* [Assignment]
Print the records below from the first line through the line containing "(setPartner k v s).dramErr = s.dramErr := rfl", both included, word for word.

[Saved entries]
· · ·
section
variable (k : Nat) (v : Partner) (s : State)
@[simp] theorem setPartner_pending : (setPartner k v s).pending = s.pending := rfl
@[simp] theorem setPartner_mem : (setPartner k v s).mem = s.mem := rfl
@[simp] theorem setPartner_zeroed : (setPartner k v s).zeroed = s.zeroed := rfl
@[simp] theorem setPartner_poison : (setPartner k v s).poison = s.poison := rfl
@[simp] theorem setPartner_dramErr : (setPartner k v s).dramErr = s.dramErr := rfl
@[simp] theorem setPartner_sramErr : (setPartner k v s).sramErr = s.sramErr := rfl
@[simp] theorem setPartner_fabric : (setPartner k v s).fabric = s.fabric := rfl
@[simp] theorem setPartner_mxFmt : (setPartner k v s).mxFmt = s.mxFmt := rfl
@[simp] theorem setPartner_stkFmt : (setPartner k v s).stkFmt = s.stkFmt := rfl
@[simp] theorem setPartner_tiles : (setPartner k v s).tiles = s.tiles := rfl
@[simp] theorem setPartner_tileRuns : (setPartner k v s).tileRuns = s.tileRuns := rfl
@[simp] theorem setPartner_engines : (setPartner k v s).engines = s.engines := rfl
@[simp] theorem setPartner_flights : (setPartner k v s).flights = s.flights := rfl
@[simp] theorem setPartner_portq : (setPartner k v s).portq = s.portq := rfl
@[simp] theorem setPartner_pods : (setPartner k v s).pods = s.pods := rfl
@[simp] theorem setPartner_graphs : (setPartner k v s).graphs = s.graphs := rfl
@[simp] theorem setPartner_nextGraph : (setPartner k v s).nextGraph = s.nextGraph := rfl
@[simp] theorem setPartner_insts : (setPartner k v s).insts = s.insts := rfl
@[simp] theorem setPartner_regions : (setPartner k v s).regions = s.regions := rfl
@[simp] theorem setPartner_mirrors : (setPartner k v s).mirrors = s.mirrors := rfl
@[simp] theorem setPartner_redirects : (setPartner k v s).redirects = s.redirects := rfl
@[simp] theorem setPartner_streams : (setPartner k v s).streams = s.streams := rfl
@[simp] theorem setPartner_closeSeq : (setPartner k v s).closeSeq = s.closeSeq := rfl
@[simp] theorem setPartner_sprout : (setPartner k v s).sprout = s.sprout := rfl
@[simp] theorem setPartner_pwu : (setPartner k v s).pwu = s.pwu := rfl
@[simp] theorem setPartner_kvDropped : (setPartner k v s).kvDropped = s.kvDropped := rfl
@[simp] theorem setPartner_land : (setPartner k v s).land = s.land := rfl
@[simp] theorem setPartner_aper : (setPartner k v s).aper = s.aper := rfl
@[simp] theorem setPartner_windows : (setPartner k v s).windows = s.windows := rfl
@[simp] theorem setPartner_mboxes : (setPartner k v s).mboxes = s.mboxes := rfl
@[simp] theorem setPartner_funcs : (setPartner k v s).funcs = s.funcs := rfl
@[simp] theorem setPartner_ports : (setPartner k v s).ports = s.ports := rfl
@[simp] theorem setPartner_owner : (setPartner k v s).owner = s.owner := rfl
@[simp] theorem setPartner_offer : (setPartner k v s).offer = s.offer := rfl
@[simp] theorem setPartner_acked : (setPartner k v s).acked = s.acked := rfl
@[simp] theorem setPartner_cmds : (setPartner k v s).cmds = s.cmds := rfl
@[simp] theorem setPartner_eccCfg : (setPartner k v s).eccCfg = s.eccCfg := rfl
@[simp] theorem setPartner_eccWritten : (setPartner k v s).eccWritten = s.eccWritten := rfl
@[simp] theorem setPartner_leakAt : (setPartner k v s).leakAt = s.leakAt := rfl
@[simp] theorem setPartner_ecc : (setPartner k v s).ecc = s.ecc := rfl
@[simp] theorem setPartner_dies : (setPartner k v s).dies = s.dies := rfl
@[simp] theorem setPartner_fences : (setPartner k v s).fences = s.fences := rfl
@[simp] theorem setPartner_hubA : (setPartner k v s).hubA = s.hubA := rfl
@[simp] theorem setPartner_hubB : (setPartner k v s).hubB = s.hubB := rfl
@[simp] theorem setPartner_rails : (setPartner k v s).rails = s.rails := rfl
@[simp] theorem setPartner_clock : (setPartner k v s).clock = s.clock := rfl
@[simp] theorem setPartner_thermal : (setPartner k v s).thermal = s.thermal := rfl
@[simp] theorem setPartner_power : (setPartner k v s).power = s.power := rfl
@[simp] theorem setPartner_sec : (setPartner k v s).sec = s.sec := rfl
@[simp] theorem setPartner_fw : (setPartner k v s).fw = s.fw := rfl
@[simp] theorem setPartner_mgmt : (setPartner k v s).mgmt = s.mgmt := rfl
@[simp] theorem setPartner_jtag : (setPartner k v s).jtag = s.jtag := rfl
@[simp] theorem setPartner_pins : (setPartner k v s).pins = s.pins := rfl
@[simp] theorem setPartner_out : (setPartner k v s).out = s.out := rfl
@[simp] theorem setPartner_freeIdx : (setPartner k v s).freeIdx = s.freeIdx := rfl
end

section
variable (k : Nat) (v : PeerWindow) (s : State)
@[simp] theorem setWindow_pending : (setWindow k v s).pending = s.pending := rfl
@[simp] theorem setWindow_mem : (setWindow k v s).mem = s.mem := rfl
@[simp] theorem setWindow_zeroed : (setWindow k v s).zeroed = s.zeroed := rfl
@[simp] theorem setWindow_poison : (setWindow k v s).poison = s.poison := rfl
@[simp] theorem setWindow_dramErr : (setWindow k v s).dramErr = s.dramErr := rfl
@[simp] theorem setWindow_sramErr : (setWindow k v s).sramErr = s.sramErr := rfl
@[simp] theorem setWindow_fabric : (setWindow k v s).fabric = s.fabric := rfl
@[simp] theorem setWindow_mxFmt : (setWindow k v s).mxFmt = s.mxFmt := rfl
@[simp] theorem setWindow_stkFmt : (setWindow k v s).stkFmt = s.stkFmt := rfl
@[simp] theorem setWindow_tiles : (setWindow k v s).tiles = s.tiles := rfl
@[simp] theorem setWindow_tileRuns : (setWindow k v s).tileRuns = s.tileRuns := rfl
@[simp] theorem setWindow_engines : (setWindow k v s).engines = s.engines := rfl
@[simp] theorem setWindow_flights : (setWindow k v s).flights = s.flights := rfl
@[simp] theorem setWindow_portq : (setWindow k v s).portq = s.portq := rfl
@[simp] theorem setWindow_pods : (setWindow k v s).pods = s.pods := rfl
@[simp] theorem setWindow_graphs : (setWindow k v s).graphs = s.graphs := rfl
@[simp] theorem setWindow_nextGraph : (setWindow k v s).nextGraph = s.nextGraph := rfl
@[simp] theorem setWindow_insts : (setWindow k v s).insts = s.insts := rfl
@[simp] theorem setWindow_regions : (setWindow k v s).regions = s.regions := rfl
@[simp] theorem setWindow_mirrors : (setWindow k v s).mirrors = s.mirrors := rfl
@[simp] theorem setWindow_redirects : (setWindow k v s).redirects = s.redirects := rfl
@[simp] theorem setWindow_streams : (setWindow k v s).streams = s.streams := rfl
@[simp] theorem setWindow_closeSeq : (setWindow k v s).closeSeq = s.closeSeq := rfl
@[simp] theorem setWindow_sprout : (setWindow k v s).sprout = s.sprout := rfl
@[simp] theorem setWindow_pwu : (setWindow k v s).pwu = s.pwu := rfl
@[simp] theorem setWindow_kvDropped : (setWindow k v s).kvDropped = s.kvDropped := rfl
@[simp] theorem setWindow_land : (setWindow k v s).land = s.land := rfl
@[simp] theorem setWindow_aper : (setWindow k v s).aper = s.aper := rfl
@[simp] theorem setWindow_partners : (setWindow k v s).partners = s.partners := rfl
@[simp] theorem setWindow_mboxes : (setWindow k v s).mboxes = s.mboxes := rfl
@[simp] theorem setWindow_funcs : (setWindow k v s).funcs = s.funcs := rfl
@[simp] theorem setWindow_ports : (setWindow k v s).ports = s.ports := rfl
@[simp] theorem setWindow_owner : (setWindow k v s).owner = s.owner := rfl
@[simp] theorem setWindow_offer : (setWindow k v s).offer = s.offer := rfl
@[simp] theorem setWindow_acked : (setWindow k v s).acked = s.acked := rfl
@[simp] theorem setWindow_cmds : (setWindow k v s).cmds = s.cmds := rfl
@[simp] theorem setWindow_eccCfg : (setWindow k v s).eccCfg = s.eccCfg := rfl
@[simp] theorem setWindow_eccWritten : (setWindow k v s).eccWritten = s.eccWritten := rfl
@[simp] theorem setWindow_leakAt : (setWindow k v s).leakAt = s.leakAt := rfl
@[simp] theorem setWindow_ecc : (setWindow k v s).ecc = s.ecc := rfl
@[simp] theorem setWindow_dies : (setWindow k v s).dies = s.dies := rfl
@[simp] theorem setWindow_fences : (setWindow k v s).fences = s.fences := rfl
@[simp] theorem setWindow_hubA : (setWindow k v s).hubA = s.hubA := rfl
@[simp] theorem setWindow_hubB : (setWindow k v s).hubB = s.hubB := rfl
@[simp] theorem setWindow_rails : (setWindow k v s).rails = s.rails := rfl
@[simp] theorem setWindow_clock : (setWindow k v s).clock = s.clock := rfl
@[simp] theorem setWindow_thermal : (setWindow k v s).thermal = s.thermal := rfl
@[simp] theorem setWindow_power : (setWindow k v s).power = s.power := rfl
@[simp] theorem setWindow_sec : (setWindow k v s).sec = s.sec := rfl
@[simp] theorem setWindow_fw : (setWindow k v s).fw = s.fw := rfl
@[simp] theorem setWindow_mgmt : (setWindow k v s).mgmt = s.mgmt := rfl
@[simp] theorem setWindow_jtag : (setWindow k v s).jtag = s.jtag := rfl
@[simp] theorem setWindow_pins : (setWindow k v s).pins = s.pins := rfl
@[simp] theorem setWindow_out : (setWindow k v s).out = s.out := rfl
@[simp] theorem setWindow_freeIdx : (setWindow k v s).freeIdx = s.freeIdx := rfl
end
· · ·
* [Output for this exercise]
section
variable (k : Nat) (v : Partner) (s : State)
@[simp] theorem setPartner_pending : (setPartner k v s).pending = s.pending := rfl
@[simp] theorem setPartner_mem : (setPartner k v s).mem = s.mem := rfl
@[simp] theorem setPartner_zeroed : (setPartner k v s).zeroed = s.zeroed := rfl
@[simp] theorem setPartner_poison : (setPartner k v s).poison = s.poison := rfl
@[simp] theorem setPartner_dramErr : (setPartner k v s).dramErr = s.dramErr := rfl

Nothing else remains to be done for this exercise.